theorem State.xoffEval_writes {F s x}
    (h : Writes F s x) (w : [2364, 2365, 3110, 3113, 3114, 3123, 3125, 4907] ⊆ F := by exact subTrans (by assumption) (by decide)) :
    Writes F s (State.xoffEval x) := by
  unfold State.xoffEval
  repeat' first
    | with_reducible assumption
    | exact subTrans w (by decide)
    | intro _ _
    | intro _
    | with_reducible apply Writes.choose
    | with_reducible apply Writes.foldl
    | with_reducible apply Writes.foldl_snd
    | with_reducible apply Writes.foldl_fst
    | with_reducible apply Writes.foldl_third
    | with_reducible apply State.xoffPut_writes
    | with_reducible apply State.heldPut_writes

theorem State.chargeSeg_writesE {F s x f p r t} (e : State.chargeSeg x f p = some (r, t))
    (h : Writes F s x) (w : [2360, 2362, 2363, 2364, 2365, 3110, 3113, 3114, 3123, 3125, 4907] ⊆ F := by exact subTrans (by assumption) (by decide)) :
    Writes F s t := by
  unfold State.chargeSeg at e
  dsimp only at e
  split at e <;> simp only [Option.some.injEq, Prod.mk.injEq, reduceCtorEq] at e
  all_goals obtain ⟨-, rfl⟩ := e
  · exact State.xoffEval_writes (State.set_writes Has.CRUC_HDRM_USED h)
  · exact State.xoffEval_writes (State.set_writes Has.CRUC_MIN_USED h)
  · exact State.xoffEval_writes (State.set_writes Has.CRUC_SHR_USED h)

theorem State.chargeSegs_writesE {F s x f p n r t} (e : State.chargeSegs x f p n = some (r, t)) (h : Writes F s x) (w : [2360, 2362, 2363, 2364, 2365, 3110, 3113, 3114, 3123, 3125, 4907] ⊆ F := by exact subTrans (by assumption) (by decide)) :
    Writes F s t := by
  induction n generalizing x f with
  | zero => cases e; exact h
  | succ n ih =>
    simp only [State.chargeSegs] at e
    split at e
    · exact ih e (State.chargeSeg_writesE (by assumption) h)
    · cases e

theorem State.uncharge_writes {F s x} {a1}
    (h : Writes F s x) (w : [2360, 2362, 2363, 2364, 2365, 3110, 3113, 3114, 3123, 3125, 4907] ⊆ F := by exact subTrans (by assumption) (by decide)) :
    Writes F s (State.uncharge x a1) := by
  unfold State.uncharge
  repeat' first
    | with_reducible assumption
    | exact subTrans w (by decide)
    | intro _ _
    | intro _
    | with_reducible apply State.set_writes
    | with_reducible apply State.xoffEval_writes
    | with_reducible exact Has.CRUC_MIN_USED (subTrans w (by decide))
    | with_reducible exact Has.CRUC_SHR_USED (subTrans w (by decide))
    | with_reducible exact Has.CRUC_HDRM_USED (subTrans w (by decide))

theorem State.setPool_writes {F s x} {a1 a2} (h : Writes F s x) : Writes F s (State.setPool x a1 a2) := by
  unfold State.setPool
  repeat' first
    | with_reducible assumption
    | intro _ _
    | intro _
    | split
    | dsimp only
    | with_reducible apply Writes.upd

theorem State.takeIngot_writesE {F s x n r t} (e : State.takeIngot x n = some (r, t)) (h : Writes F s x)  : Writes F s t := by
  unfold State.takeIngot at e
  dsimp only at e
  split at e
  · cases e; exact State.setPool_writes h
  · split at e <;> cases e
    exact State.setPool_writes h

theorem State.takeS_writes {F s x n} (h : Writes F s x)  : Writes F s (State.takeS x n).2 := by
  induction n generalizing x with
  | zero => exact h
  | succ n ih =>
    simp only [State.takeS]
    split
    · exact ih (State.takeIngot_writesE (by assumption) h)
    · exact h

theorem State.takeS_writesE {F s x n r t} (e : State.takeS x n = (r, t)) (h : Writes F s x)  : Writes F s t := by
  have k := State.takeS_writes (n := n) h
  rwa [e] at k

theorem State.giveIngot_writes {F s x} {a1} (h : Writes F s x) : Writes F s (State.giveIngot x a1) := by
  unfold State.giveIngot
  repeat' first
    | with_reducible assumption
    | intro _ _
    | intro _
    | with_reducible apply Writes.choose
    | with_reducible apply State.setPool_writes
    | split
    | dsimp only
    | with_reducible apply Writes.upd

theorem State.allocDecl_writesE {F s x a b r q t} (e : State.allocDecl x a b = some (r, q, t)) (h : Writes F s x) (w : [2316, 2317] ⊆ F := by exact subTrans (by assumption) (by decide)) :
    Writes F s t := by
  unfold State.allocDecl at e
  dsimp only at e
  split at e
  · split at e <;> cases e
    exact State.when_writes (fun _ => State.inc_writes Has.CRUC_FALLBACK) (State.inc_writes Has.CRUC_ALLOC (State.takeIngot_writesE (by assumption) h))
  · cases e
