theorem State.looksIssue_writesE {F s x} {a1 a2} {r0 t} (e : State.looksIssue x a1 a2 = (r0, t))
    (h : Writes F s x) (w : [1286, 1287, 1288, 1538, 1555, 1556, 1563, 1564, 1794, 1795, 1796, 1797, 1798, 1799, 1829, 1830, 1831, 1832, 2056, 2061, 2062, 2063, 2064, 3110, 3113, 3114, 3123, 3125, 4907] ⊆ F := by exact subTrans (by assumption) (by decide)) :
    Writes F s t := by
  have k := State.looksIssue_writes (F := F) (s := s) (x := x) (a1 := a1) (a2 := a2) h
  rwa [e] at k

theorem State.setEgress_writes {F s x} {a1 a2} (h : Writes F s x) : Writes F s (State.setEgress x a1 a2) := by
  unfold State.setEgress
  repeat' first
    | with_reducible assumption
    | intro _ _
    | intro _
    | with_reducible apply Writes.choose
    | split
    | dsimp only
    | with_reducible apply Writes.upd

theorem State.stageIssue_writes {F s x} {a1 a2 a3}
    (h : Writes F s x) (w : [1286, 1287, 1288, 1538, 1555, 1556, 1563, 1564, 1794, 1795, 1796, 1797, 1798, 1799, 1829, 1830, 1831, 1832, 2056, 2061, 2062, 2063, 2064, 3110, 3113, 3114, 3123, 3125, 4907] ⊆ F := by exact subTrans (by assumption) (by decide)) :
    Writes F s (State.stageIssue x a1 a2 a3) := by
  unfold State.stageIssue
  repeat' first
    | with_reducible assumption
    | exact subTrans w (by decide)
    | intro _ _
    | intro _
    | with_reducible apply Writes.choose
    | with_reducible apply State.setIngress_writes
    | with_reducible apply State.looksIssue_writes
    | with_reducible apply State.setEgress_writes
    | refine State.looksIssue_writesE (by with_reducible assumption) ?_
    | split
    | dsimp only

theorem State.verdictPut_writes {F s x} {a1 a2 a3 a4}
    (h : Writes F s x) (w : [2056, 2061, 2062, 2063, 2064, 3110, 3113, 3114, 3123, 3125, 4907] ⊆ F := by exact subTrans (by assumption) (by decide)) :
    Writes F s (State.verdictPut x a1 a2 a3 a4).2 := by
  unfold State.verdictPut
  repeat' first
    | with_reducible assumption
    | exact subTrans w (by decide)
    | intro _ _
    | intro _
    | with_reducible apply Writes.choose
    | with_reducible apply State.actionErr_writes
    | split

theorem State.verdictPut_writesE {F s x} {a1 a2 a3 a4} {r0 t} (e : State.verdictPut x a1 a2 a3 a4 = (r0, t))
    (h : Writes F s x) (w : [2056, 2061, 2062, 2063, 2064, 3110, 3113, 3114, 3123, 3125, 4907] ⊆ F := by exact subTrans (by assumption) (by decide)) :
    Writes F s t := by
  have k := State.verdictPut_writes (F := F) (s := s) (x := x) (a1 := a1) (a2 := a2) (a3 := a3) (a4 := a4) h
  rwa [e] at k
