theorem State.portCtrl_writes {F s x} {a1 a2}
    (h : Writes F s x) (w : [283, 520, 521, 522, 523, 540, 768, 771, 775, 776, 784, 785, 788, 819, 823, 831, 832, 833, 834, 835, 2323, 2325, 2331, 2332, 2333, 2334, 2360, 2362, 2363, 2364, 2365, 2569, 2584, 2586, 3076, 3083, 3084, 3085, 3104, 3110, 3113, 3114, 3123, 3125, 4907] ⊆ F := by exact subTrans (by assumption) (by decide)) :
    Writes F s (State.portCtrl x a1 a2) := by
  unfold State.portCtrl
  repeat' first
    | with_reducible assumption
    | exact subTrans w (by decide)
    | intro _ _
    | intro _
    | with_reducible apply Writes.choose
    | with_reducible apply State.when_writes
    | with_reducible apply State.when_writes
    | with_reducible apply State.adminUp_writes
    | with_reducible apply State.testMode_writes
    | with_reducible apply State.portRestart_writes
    | with_reducible apply State.fecClear_writes

theorem State.actLine_writes {F s x} {a1} (h : Writes F s x) : Writes F s (State.actLine x a1) := by
  unfold State.actLine
  repeat' first
    | with_reducible assumption
    | intro _ _
    | intro _
    | with_reducible apply State.lineSend_writes
    | with_reducible apply State.portLine_writes
    | split

theorem State.actPort_writes {F s x} {a1 a2}
    (h : Writes F s x) (w : [283, 518, 519, 520, 521, 522, 523, 524, 525, 526, 527, 540, 541, 542, 543, 544, 768, 771, 775, 776, 784, 785, 788, 819, 823, 831, 832, 833, 834, 835, 2323, 2325, 2331, 2332, 2333, 2334, 2360, 2362, 2363, 2364, 2365, 2569, 2584, 2586, 3076, 3083, 3084, 3085, 3104, 3110, 3113, 3114, 3123, 3125, 4907] ⊆ F := by exact subTrans (by assumption) (by decide)) :
    Writes F s (State.actPort x a1 a2) := by
  unfold State.actPort
  repeat' first
    | with_reducible assumption
    | exact subTrans w (by decide)
    | intro _ _
    | intro _
    | with_reducible apply State.when_writes
    | with_reducible apply State.when_writes
    | with_reducible apply State.ffeWrite_writes
    | with_reducible apply State.adaptRestart_writes
    | with_reducible apply State.chkClear_writes
    | with_reducible apply State.genInject_writes
    | with_reducible apply State.portCtrl_writes
    | with_reducible apply State.actLine_writes
    | with_reducible exact Has.LANE_PRE (subTrans w (by decide))
    | with_reducible exact Has.PORT_ADMIN_UP (subTrans w (by decide))
    | split

theorem State.actImage_writes {F s x} {a1 a2}
    (h : Writes F s x) (w : [256, 261, 265, 266, 267, 268, 269, 270, 273, 274, 275, 276, 277, 283, 286, 2323, 2331, 2332, 2333, 2334, 2360, 2362, 2363, 2364, 2365, 3076, 3083, 3084, 3085, 3104, 3110, 3113, 3114, 3123, 3125, 3848, 3868, 4907] ⊆ F := by exact subTrans (by assumption) (by decide)) :
    Writes F s (State.actImage x a1 a2) := by
  unfold State.actImage
  repeat' first
    | with_reducible assumption
    | exact subTrans w (by decide)
    | intro _ _
    | intro _
    | with_reducible apply Writes.choose
    | with_reducible apply State.when_writes
    | with_reducible apply State.when_writes
    | with_reducible apply State.bootPrefWrite_writes
    | with_reducible apply State.imgCommand_writes
    | with_reducible apply State.retireForce_writes
    | with_reducible apply State.imgAbort_writes

theorem State.actLookup_writes {F s x} {a1 a2}
    (h : Writes F s x) (w : [1541, 1543, 1544, 1545, 1546, 1548, 1549, 1565, 1566, 1794, 1795, 1796, 1797, 1798, 1799, 1805, 1807, 1809, 1810, 1811, 1812, 1813, 1814, 1815, 1816, 1817, 1818, 1819, 1829, 1830, 1831, 1832, 1833, 1837, 1838, 3110, 3113, 3114, 3123, 3125, 4907] ⊆ F := by exact subTrans (by assumption) (by decide)) :
    Writes F s (State.actLookup x a1 a2) := by
  unfold State.actLookup
  repeat' first
    | with_reducible assumption
    | exact subTrans w (by decide)
    | intro _ _
    | intro _
    | with_reducible apply Writes.choose
    | with_reducible apply State.emCommand_writes
    | with_reducible apply State.aseCommand_writes
    | with_reducible apply State.claspWord_writes
    | with_reducible exact Has.EM_REQ (subTrans w (by decide))
    | with_reducible exact Has.EM_HELD (subTrans w (by decide))
    | with_reducible exact Has.ASE_REQ (subTrans w (by decide))
    | with_reducible exact Has.ASE_HELD (subTrans w (by decide))
    | split

theorem State.gateCtrl_writes {F s x} {a1 a2}
    (h : Writes F s x) (w : [2570, 2573, 2574, 2576] ⊆ F := by exact subTrans (by assumption) (by decide)) :
    Writes F s (State.gateCtrl x a1 a2) := by
  unfold State.gateCtrl
  repeat' first
    | with_reducible assumption
    | exact subTrans w (by decide)
    | intro _ _
    | intro _
    | with_reducible apply Writes.choose
    | with_reducible apply State.when_writes
    | with_reducible apply State.setB_writes
    | with_reducible apply State.when_writes
    | with_reducible apply State.configChange_writes
    | with_reducible apply State.gateDisable_writes
    | with_reducible exact Has.QSCH_GATE_EN (subTrans w (by decide))

theorem State.actQueues_writes {F s x} {a1 a2}
    (h : Writes F s x) (w : [283, 2323, 2331, 2332, 2333, 2334, 2343, 2360, 2362, 2363, 2364, 2365, 2569, 2570, 2573, 2574, 2576, 2584, 2586, 3076, 3083, 3084, 3085, 3104, 3110, 3113, 3114, 3123, 3125, 4907] ⊆ F := by exact subTrans (by assumption) (by decide)) :
    Writes F s (State.actQueues x a1 a2) := by
  unfold State.actQueues
  repeat' first
    | with_reducible assumption
    | exact subTrans w (by decide)
    | intro _ _
    | intro _
    | with_reducible apply Writes.choose
    | with_reducible apply State.when_writes
    | with_reducible apply State.when_writes
    | with_reducible apply State.migrateCmd_writes
    | with_reducible apply State.holdExpire_writes
    | with_reducible apply State.gateCtrl_writes
    | with_reducible exact Has.QSCH_GATE_EN (subTrans w (by decide))
    | split

theorem State.actTime_writes {F s x} {a1 a2 a3}
    (h : Writes F s x) (w : [1, 2, 256, 260, 261, 265, 266, 267, 268, 270, 1284, 1285, 2572, 2573, 2574, 2816, 2817, 2823, 2833, 2834, 2835, 2836, 2837, 2838, 2839, 2840, 2854, 2858, 2859, 2860, 2865, 2866, 3094, 3096, 3123, 3124, 3125, 3584, 3585, 3586, 3596, 3601, 3607, 4907] ⊆ F := by exact subTrans (by assumption) (by decide)) :
    Writes F s (State.actTime x a1 a2 a3) := by
  unfold State.actTime
  repeat' first
    | with_reducible assumption
    | exact subTrans w (by decide)
    | intro _ _
    | intro _
    | with_reducible apply Writes.choose
    | with_reducible apply State.when_writes
    | with_reducible apply State.when_writes
    | with_reducible apply State.synceUpdate_writes
    | with_reducible apply State.trigArm_writes
    | with_reducible apply State.ppsCtrl_writes
    | with_reducible apply State.timeSet_writes
    | with_reducible apply State.timeStep_writes
    | with_reducible apply State.timeSnapshot_writes
    | split

theorem State.actTele_writes {F s x} {a1 a2}
    (h : Writes F s x) (w : [3087, 3094, 3095, 3096, 3101, 3106, 3107, 3108, 3109, 3110, 3111, 3113, 3123, 3124, 3125, 4907] ⊆ F := by exact subTrans (by assumption) (by decide)) :
    Writes F s (State.actTele x a1 a2) := by
  unfold State.actTele
  repeat' first
    | with_reducible assumption
    | exact subTrans w (by decide)
    | intro _ _
    | intro _
    | with_reducible apply Writes.choose
    | with_reducible apply State.when_writes
    | with_reducible apply State.when_writes
    | with_reducible apply State.loupeStart_writes
    | with_reducible apply State.loupeStop_writes
    | with_reducible apply State.sampleCtrl_writes
    | with_reducible apply State.counterFlush_writes
    | with_reducible apply State.fsReadPtr_writes
    | with_reducible exact Has.TELE_FS_RD_PTR (subTrans w (by decide))
    | with_reducible exact Has.TELE_S_EN (subTrans w (by decide))
    | split

theorem State.dmaCtrl_writes {F s x} {a1 a2}
    (h : Writes F s x) (w : [3356, 3357, 3358, 3359, 3360, 3361, 3362, 3363, 3368, 3369, 3370, 3372, 3374, 3375, 3376, 3382, 3383] ⊆ F := by exact subTrans (by assumption) (by decide)) :
    Writes F s (State.dmaCtrl x a1 a2) := by
  unfold State.dmaCtrl
  repeat' first
    | with_reducible assumption
    | exact subTrans w (by decide)
    | intro _ _
    | intro _
    | with_reducible apply State.when_writes
    | with_reducible apply State.when_writes
    | with_reducible apply State.dmaGo_writes
    | with_reducible apply State.dmaAbort_writes
    | with_reducible apply State.dmaClearHalt_writes

theorem State.actHost_writes {F s x} {a1 a2}
    (h : Writes F s x) (w : [3339, 3345, 3346, 3350, 3356, 3357, 3358, 3359, 3360, 3361, 3362, 3363, 3368, 3369, 3370, 3372, 3374, 3375, 3376, 3382, 3383] ⊆ F := by exact subTrans (by assumption) (by decide)) :
    Writes F s (State.actHost x a1 a2) := by
  unfold State.actHost
  repeat' first
    | with_reducible assumption
    | exact subTrans w (by decide)
    | intro _ _
    | intro _
    | with_reducible apply Writes.choose
    | with_reducible apply State.setB_writes
    | with_reducible apply State.ringEnable_writes
    | with_reducible apply State.ringDisable_writes
    | with_reducible apply State.shadowArm_writes
    | with_reducible apply State.dmaCtrl_writes
    | with_reducible exact Has.HOST_R_EN (subTrans w (by decide))
    | with_reducible exact Has.HOST_D_SHADOW_VALID (subTrans w (by decide))
    | split

theorem State.actPower_writes {F s x} {a1 a2}
    (h : Writes F s x) (w : [1, 2, 3584, 3585, 3586, 3596, 3601, 3607, 3611, 3612, 3613, 3614, 3615, 3616, 3859, 4907] ⊆ F := by exact subTrans (by assumption) (by decide)) :
    Writes F s (State.actPower x a1 a2) := by
  unfold State.actPower
  repeat' first
    | with_reducible assumption
    | exact subTrans w (by decide)
    | intro _ _
    | intro _
    | with_reducible apply Writes.choose
    | with_reducible apply State.phaseSelect_writes
    | with_reducible apply State.phaseWrite_writes
    | with_reducible apply State.shareWrite_writes
    | with_reducible exact Has.PWR_E_PREF_OP (subTrans w (by decide))
    | with_reducible exact Has.PWR_E_CAP (subTrans w (by decide))
    | with_reducible exact Has.ANVL_SHARE (subTrans w (by decide))
    | split

theorem State.fltCommand_writes {F s x} {a1}
    (h : Writes F s x) (w : [4096, 4097, 4098, 4099] ⊆ F := by exact subTrans (by assumption) (by decide)) :
    Writes F s (State.fltCommand x a1) := by
  unfold State.fltCommand
  repeat' first
    | with_reducible assumption
    | exact subTrans w (by decide)
    | intro _ _
    | intro _
    | with_reducible apply State.when_writes
    | with_reducible apply State.set_writes
    | with_reducible apply State.setB_writes
    | with_reducible apply State.when_writes
    | with_reducible exact Has.FLT_WORST (subTrans w (by decide))
    | with_reducible exact Has.FLT_FIRST_VALID (subTrans w (by decide))
    | with_reducible exact Has.FLT_FAULT_ACTIVE (subTrans w (by decide))
    | with_reducible exact Has.FLT_ALIVE_STOPPED (subTrans w (by decide))

theorem State.actFault_writes {F s x} {a1 a2}
    (h : Writes F s x) (w : [1, 2, 258, 283, 520, 521, 522, 523, 540, 775, 776, 784, 785, 788, 819, 823, 2323, 2325, 2331, 2332, 2333, 2334, 2360, 2362, 2363, 2364, 2365, 2569, 2584, 2586, 3076, 3083, 3084, 3085, 3104, 3110, 3113, 3114, 3123, 3125, 3585, 3601, 4096, 4097, 4098, 4099, 4102, 4120, 4612, 4613, 4615, 4616, 4907] ⊆ F := by exact subTrans (by assumption) (by decide)) :
    Writes F s (State.actFault x a1 a2) := by
  unfold State.actFault
  repeat' first
    | with_reducible assumption
    | exact subTrans w (by decide)
    | intro _ _
    | intro _
    | with_reducible apply Writes.choose
    | with_reducible apply State.when_writes
    | with_reducible apply Writes.upTo
    | with_reducible apply State.when_writes
    | with_reducible apply State.assayStop_writes
    | with_reducible apply State.portSafeRelease_writes
    | with_reducible apply State.injGo_writes
    | with_reducible apply State.fltCommand_writes
    | with_reducible exact Has.FLT_PORT_SAFE (subTrans w (by decide))
    | split

theorem State.intEnWrite_writes {F s x} {a1} (h : Writes F s x) (w : [4906, 4907] ⊆ F := by exact subTrans (by assumption) (by decide)) :
    Writes F s (State.intEnWrite x a1) := by
  unfold State.intEnWrite
  repeat' first
    | with_reducible assumption
    | exact subTrans w (by decide)
    | intro _ _
    | intro _
    | with_reducible apply State.when_writes
    | with_reducible apply State.set_writes
    | with_reducible apply State.when_writes
    | with_reducible apply State.glbPend_writes
    | with_reducible exact Has.GLB_INT_EN (subTrans w (by decide))

theorem State.chkRise_writes {F s x} {a1 a2}
    (h : Writes F s x) (w : [541, 542, 543, 544] ⊆ F := by exact subTrans (by assumption) (by decide)) :
    Writes F s (State.chkRise x a1 a2) := by
  unfold State.chkRise
  repeat' first
    | with_reducible assumption
    | exact subTrans w (by decide)
    | intro _ _
    | intro _
    | with_reducible apply State.when_writes
    | with_reducible apply State.when_writes
    | with_reducible apply State.chkClear_writes
    | split

/-! ### Machine/HostAccess.lean -/

theorem State.answer_writes {F s x} {a1} (h : Writes F s x) : Writes F s (State.answer x a1) := by
  unfold State.answer
  repeat' first
    | with_reducible assumption
    | intro _ _
    | intro _
    | split
    | dsimp only
    | with_reducible apply Writes.upd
= = = = = = =
▶ _INSTRUCTIONS FOR THE TASK_
What is needed is an exact repetition of the lines from the first line of the records through the line containing "with_reducible apply State.heldPut_writes", both ends included, and nothing more.

▶ _EXERCISE RESPONSE_
theorem State.xoffEval_writes {F s x}
    (h : Writes F s x) (w : [2364, 2365, 3110, 3113, 3114, 3123, 3125, 4907] ⊆ F := by exact subTrans (by assumption) (by decide)) :
    Writes F s (State.xoffEval x) := by
  unfold State.xoffEval
  repeat' first
    | with_reducible assumption
    | exact subTrans w (by decide)
    | intro _ _
    | intro _
    | with_reducible apply Writes.choose
    | with_reducible apply Writes.foldl
    | with_reducible apply Writes.foldl_snd
    | with_reducible apply Writes.foldl_fst
    | with_reducible apply Writes.foldl_third
    | with_reducible apply State.xoffPut_writes
    | with_reducible apply State.heldPut_writes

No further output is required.